ONT Long-read cDNA quanitification pipeline using Bambu
Assumes DCS109 (default) or PCS109 kits used to generate libraries. Will add direct RNA when I get some data :)
git clone "https://github.com/gbouras13/giantpandrna.git"
cd giantpandrna/
pip install -e .
giantpandrna --help
giantpandrna install --help
giantpandrna run --help
For each sample (steps 1-4):
- Runs pychopper on the input reads (qc.smk)

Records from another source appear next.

-- ==== Sys2Proof/Tests/Slice0.lean ====
section
/-! SUPPORT. Tests: expected values are the spec's own (the file and section stand at each group), and witnesses that the
statements' hypotheses can be met. -/

namespace Sys2Proof.Tests

open Sys2Proof Sys2Proof.Machine

/-! ## Well-formedness: an ill-formed line for each check (30_encoding R60, R61) -/

theorem test_wellFormed_create : (AsmLine.create 15 255 255 255 1).wellFormed = true := by decide
theorem test_illFormed_create_width : (AsmLine.create 16 7 0 0 0).wellFormed = false := by decide
theorem test_illFormed_create_poly : (AsmLine.create 8 256 0 0 0).wellFormed = false := by decide
theorem test_illFormed_create_init : (AsmLine.create 8 7 256 0 0).wellFormed = false := by decide
theorem test_illFormed_create_xorout : (AsmLine.create 8 7 0 256 0).wellFormed = false := by decide
theorem test_illFormed_create_refl : (AsmLine.create 8 7 0 0 2).wellFormed = false := by decide
theorem test_illFormed_createT :
    [AsmLine.createT 16 0 0 0, .createT 8 256 0 0, .createT 8 0 256 0, .createT 8 0 0 2].all (·.wellFormed == false)
      = true := by decide
theorem test_illFormed_tload : [AsmLine.tload 256 0, .tload 0 256].all (·.wellFormed == false) = true := by decide
theorem test_illFormed_digest : (AsmLine.digest 256).wellFormed = false := by decide
theorem test_illFormed_word : (AsmLine.word (2 ^ 32)).wellFormed = false := by decide
theorem test_illFormed_digests : (AsmLine.digests [1, 256]).wellFormed = false := by decide
theorem test_illFormed_digestsText : (AsmLine.digestsText ['1', 'é']).wellFormed = false := by decide
theorem test_illFormed_tloadAll_short : (AsmLine.tloadAll [0, 1]).wellFormed = false := by decide
theorem test_illFormed_tloadAll_entry : (AsmLine.tloadAll (List.replicate 256 256)).wellFormed = false := by
  decide +kernel
theorem test_illFormed_createWithTable :
    [AsmLine.createWithTable [0] 8 0 0 0, .createWithTable (List.replicate 256 256) 8 0 0 0,
     .createWithTable (List.replicate 256 0) 16 0 0 0, .createWithTable (List.replicate 256 0) 8 256 0 0,
     .createWithTable (List.replicate 256 0) 8 0 256 0, .createWithTable (List.replicate 256 0) 8 0 0 2].all
      (·.wellFormed == false) = true := by decide +kernel

/-! ## Decoding: words written out bit by bit from 30_encoding R52 to R55, R57, R58 -/

/-- CREATE 5, 0x14, 0x1F, 0x1F, 1: OP 001, R 1, WD 0101, P 00010100, I 00011111, X 00011111. -/
theorem test_decode_create :
    decode 0b001_1_0101_00010100_00011111_00011111 = .command (.create true 5 0x14 0x1F 0x1F) := by decide
/-- CREATE_T 8, 0xFD, 0x55, 0: OP 010, R 0, WD 1000, 0, I 11111101, X 01010101. -/
theorem test_decode_createT :
    decode 0b010_0_1000_00000000_11111101_01010101 = .command (.createT false 8 0xFD 0x55) := by decide
/-- TLOAD 1, 0x72: OP 011, thirteen zeros, IDX 00000001, VAL 01110010. -/
theorem test_decode_tload : decode 0b011_0000000000000_00000001_01110010 = .command (.tload 0x01 0x72) := by decide
/-- DIGEST 0x31: OP 100, twenty-one zeros, B 00110001. -/
theorem test_decode_digest : decode 0b100_000000000000000000000_00110001 = .command (.digest 0x31) := by decide
theorem test_decode_reset : decode 0b101_00000000000000000000000000000 = .command .reset := by decide
theorem test_decode_getCrc : decode 0b110_00000000000000000000000000000 = .command .getCrc := by decide
theorem test_decode_reserved000 : decode 0 = .command (.reserved000 0) := by decide
theorem test_decode_reserved111 : decode 0xFFFFFFFF = .command (.reserved111 0x1FFFFFFF) := by decide
/-- 95_test_vectors 2.2: reserved bits make a word illegal, the lowest and the highest of each field. -/
theorem test_decode_illegal :
    decode 0x48010000 = .illegal .createT ∧ decode 0x43FF0000 = .illegal .createT ∧
    decode 0x60010000 = .illegal .tload ∧ decode 0x70000000 = .illegal .tload ∧
    decode 0x80000100 = .illegal .digest ∧ decode 0x90000000 = .illegal .digest ∧
    decode 0xA0000001 = .illegal .reset ∧ decode 0xB0000000 = .illegal .reset ∧
    decode 0xC0000001 = .illegal .getCrc ∧ decode 0xD0000000 = .illegal .getCrc := by decide
/-- 95_test_vectors 2.1. -/
theorem test_encode_words :
    encode (.create true 15 0xFF 0xFF 0xFF) = 0x3FFFFFFF ∧ encode (.createT true 8 0 0) = 0x58000000 ∧
    encode (.tload 255 0xC6) = 0x6000FFC6 ∧ encode (.digest 0xFF) = 0x800000FF ∧ encode .reset = 0xA0000000 ∧
    encode .getCrc = 0xC0000000 := by decide
/-- 30_encoding R60, 95_test_vectors 2.1: a line of text. -/
theorem test_readLine_create :
    (readLine "CREATE 8, 0x1D, 0xFD, 0x00, 0".toList).bind AsmLine.assemble = some [0x281DFD00] := by decide +kernel
/-- 30_encoding R61. -/
theorem test_readLine_text :
    (readLine "DIGESTS \"12\"".toList).bind AsmLine.assemble = some [0x80000031, 0x80000032] := by decide +kernel

/-! ## Single commands -/

/-- The next state, if the outcome is one. -/
def answer (o : Host.Outcome State Fault Refusal) : Option State :=
  match o with
  | .next s => some s
  | .fault _ => none
  | .refused _ => none

/-- An engine as CREATE 8, 0x07, 0x00, 0x00, 0 builds it (95_test_vectors 3.3 and 4.1). -/
def tableEngine : State :=
  { State.reset with
    cfgValid := true, width := 8, byTable := true, highBit := 0x80, mask := 0xFF, lut := buildTableNormal 0x07 }

/-- CREATE 3, 0x03, 0x00, 0x07, 0 (95_test_vectors 3.3). -/
def normalEngine : State :=
  { State.reset with cfgValid := true, width := 3, poly := 0x03, finalXor := 0x07, highBit := 0x04, mask := 0x07 }

/-- CREATE 5, 0x14, 0x1F, 0x1F, 1 (95_test_vectors 3.3). -/
def reflectedEngine : State :=
  { State.reset with
    cfgValid := true, width := 5, reflect := true, poly := 0x05, initial := 0x1F, finalXor := 0x1F, highBit := 0x10,
    mask := 0x1F, sum := 0x1F }

/-- After TLOADALL of `build_table_reflected(0x9C)` (95_test_vectors 3.5). -/
def stagedState : State :=
  { State.reset with stage := buildTableReflected 0x9C, stageLoaded := Vector.replicate 256 true }

/-- 95_test_vectors 3.3: the width-8 engine, its table and its response. -/
theorem test_create_table :
    (answer (exec (.create false 8 0x07 0 0) State.reset)).map
      (fun t => (t.cfgValid, t.width, t.byTable)) = some (true, 8, true) ∧
    (answer (exec (.create false 8 0x07 0 0) State.reset)).map
      (fun t => (t.poly, t.highBit, t.mask)) = some (0, 0x80, 0xFF) ∧
    (answer (exec (.create false 8 0x07 0 0) State.reset)).map
      (fun t => (t.sum, entry t.lut 0x01, entry t.lut 0x80, t.response)) = some (0, 0x07, 0x89, some 0) := by
  decide +kernel
/-- 95_test_vectors 3.3: width 1 takes bit 0 of P and I alone, INITIAL and FINAL_XOR keep all bits. -/
theorem test_create_width_one : (answer (exec (.create true 1 0xFF 0xFF 0xFF) State.reset)).map
    (fun t => (t.poly, t.sum, t.initial, t.finalXor, t.highBit, t.mask)) =
      some (0x01, 0x01, 0xFF, 0xFF, 0x01, 0x01) := by decide
/-- 95_test_vectors 3.3 and 3.5: the table engine starts from the reflected initial value; CREATE_T copies STAGE. -/
theorem test_createT : (answer (exec (.createT true 8 0x01 0) stagedState)).map
    (fun t => (t.sum, entry t.lut 0x31, t.response)) = some (0x80, 0xDA, some 0) := by decide +kernel
/-- 95_test_vectors 3.4: InvalidWidth before TableIncomplete. -/
theorem test_createT_errors :
    (answer (exec (.createT false 3 0 0) State.reset)).map (·.response) = some (some 0x80000200) ∧
    (answer (exec (.createT true 8 0 0) State.reset)).map (·.response) = some (some 0x80000400) := by decide +kernel
/-- 40_normalizer R73: TLOAD 0x01, 0x72. -/
theorem test_tload : (answer (exec (.tload 0x01 0x72) State.reset)).map
    (fun t => (entry t.stage 0x01, entry t.stageLoaded 0x01, entry t.stageLoaded 0x00)) =
      some (0x72, true, false) := by decide +kernel
/-- 95_test_vectors 5.1: the table path and the bitwise paths on single bytes. -/
theorem test_digest_table : (answer (exec (.digest 0x80) tableEngine)).map (·.sum) = some 0x89 := by decide +kernel
theorem test_digest_bitwise :
    (answer (exec (.digest 0x80) normalEngine)).map (·.sum) = some 0xCB ∧
    (answer (exec (.digest 0x01) reflectedEngine)).map (·.sum) = some 0xA1 := by decide
/-- 42_digest_engine R87: the starting sum is the reflected initial value. -/
theorem test_reset : (answer (exec .reset { reflectedEngine with initial := 0x01, sum := 0xA1 })).map (·.sum) =
    some 0x10 := by decide
/-- 95_test_vectors 5.1: the reflected readout (SUM 0xA1 reads 0x0F) and the empty message of S4 (0x07). -/
theorem test_getCrc :
    (answer (exec .getCrc { reflectedEngine with sum := 0xA1 })).map (·.response) = some (some 0x0F) ∧
    (answer (exec .getCrc normalEngine)).map (·.response) = some (some 0x07) := by decide
/-- 90_conflicts C2: the table path does not un-reflect (S3: SUM 0x15 reads 0x15). -/
theorem test_getCrc_table : (answer (exec .getCrc { tableEngine with reflect := true, sum := 0x15 })).map (·.response) =
    some (some 0x15) := by decide
/-- 60_exceptions R95: no engine. -/
theorem test_notConfigured :
    [Instr.digest 0x31, .reset, .getCrc].all (fun i =>
      (answer (exec i State.reset)).map (·.response) == some (some 0x80000300)) = true := by decide
/-- 30_encoding R58: the reserved opcodes. -/
theorem test_reserved :
    (answer (exec (.reserved000 0) normalEngine)).map (·.response) = some (some 0x80000100) ∧
    (answer (exec (.reserved111 0x1FFFFFFF) normalEngine)).map (·.response) = some (some 0x80000100) := by decide
/-- 40_normalizer R62, 95_test_vectors 3.2: bits above h are ignored. -/
theorem test_reflectBits : reflectBits 0x10 0xF4 = 0x05 ∧ reflectBits 0x80 0x9C = 0x39 ∧ reflectBits 0x01 0xFE = 0 := by
  decide
/-- 41_table_synthesizer R80. -/
theorem test_tables :
    entry (buildTableNormal 0x07) 0x31 = 0x97 ∧ entry (buildTableReflected 0x9C) 0x31 = 0xDA ∧
    entry (buildTableReflected 0x9C) 0xFF = 0xC6 := by decide +kernel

- If you have DCS109, runs pychopper resuce mode to rescue more unclassified reads (qc.smk), then aggreagates all full length and rescued reads (qc.smk). You may want these high quality reads downstream for other application.
- Maps all input (not QC'd) reads using minimap2 against your chosen transcriptome (align.smk).
- Sorts bam and calculates statistics (align.smk).
- Runs nanoreceptor on the input reads to identify immunoglobulin counts in each sample.
Once 4. has finished for all samples:
- Runs bambu on all input aligned bams.
- giantpandrna requires an input csv file with 2 columns
- Each row is a sample
- Column 1 is the sample name, column 2 is the long read ONT fastq file in *fastq.gz format.
- No headers
e.g.
sample1,sample1_long_read.fastq.gz
sample2,sample2_long_read.fastq.gz
First, you need to specify a species and an output directory to install the transcriptome database using giantpandrna install.
For now species are limited to Rat and Human. They are taken from ensembl release 108.
giantpandrna install --species Rat --referenceDir RatDB
After that has finished, run the pipeline, specifying the species and reference directory:
giantpandrna run --input <input.csv> --output <output_dir> --threads <threads> --species Rat --referenceDir RatDB --kit DCS109
I would highly highly recommend running giantpandrna using a Snakemake profile. Please see this blog post for more details. I have included an example slurm profile in the profile directory, but check out this link for more detail on other HPC job scheduler profiles.
giantpandrna run --input <input.csv> --output <output_dir> --threads <threads> --species Rat --referenceDir RatDB --profile profiles/giantpandrna
Usage: giantpandrna run [OPTIONS] [SNAKE_ARGS]...
Run giantpandrna
Options:
--input TEXT Input file/directory [required]
--species [Rat|Human] Species [default: Rat]
--kit [DCS109|PCS109] Kit [default: DCS109]
--referenceDir TEXT Reference Directory for Transcriptomes
[default: Database]
--output PATH Output directory [default: giantpandrna.out]
--configfile TEXT Custom config file [default:
(outputDir)/config.yaml]
--threads INTEGER Number of threads to use [default: 1]
--use-conda / --no-use-conda Use conda for Snakemake rules [default: use-
conda]
--conda-prefix PATH Custom conda env directory
--snake-default TEXT Customise Snakemake runtime args [default:
--rerun-incomplete, --printshellcmds,
--nolock, --show-failed-logs]
-h, --help Show this message and exit.